* Goal of the exercise
Go through the data below line by line. Give only the number of lines that contain "decide".

___ Data extracts

-- ==== Sys2Proof/Machine/Flags.lean ====
section
/-!
DEFINITION. The engine has no flags (R34). Here stand what takes their place: the STATUS word (R42), the `irq` level
(R208), and the two comparisons the engine makes, the range check of CHK (R141) and the threshold test of TST (R143).
-/
namespace Sys2Proof.Machine

/-- The two-bit code of STATE (R25). -/
def opStateCode : OpState → BitVec 2
  | .idle => 0
  | .busy => 1
  | .done => 2
  | .error => 3

/-- The two-bit code of ERR (R32). -/
def errCode : Err → BitVec 2
  | .none => 0
  | .param => 1
  | .grid => 2

/-- `STATUS = {0b0000, ERR[1:0], STATE[1:0]}` (R42). -/
def statusWord (s : State) : BitVec 8 := 0#4 ++ errCode s.err ++ opStateCode s.opState

/-- The completion output: `irq = [STATE = DONE or STATE = ERROR]` (R208). -/
def irq (s : State) : Bool := decide (s.opState = .done) || decide (s.opState = .error)

/-- The range check of CHK, a signed comparison (R141, R132 (b)). -/
def thresholdLegal (threshold : Int) : Bool := decide (0 ≤ threshold) && decide (threshold ≤ 255)

/-- The test of TST: `sample >= THRESHOLD[7:0]`, unsigned, inclusive (R143, R121). -/
def sampleSet (threshold : Int) (sample : Byte) : Bool := decide (thresholdOperand threshold ≤ sample)

end Sys2Proof.Machine
end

______

* Exercise answer
3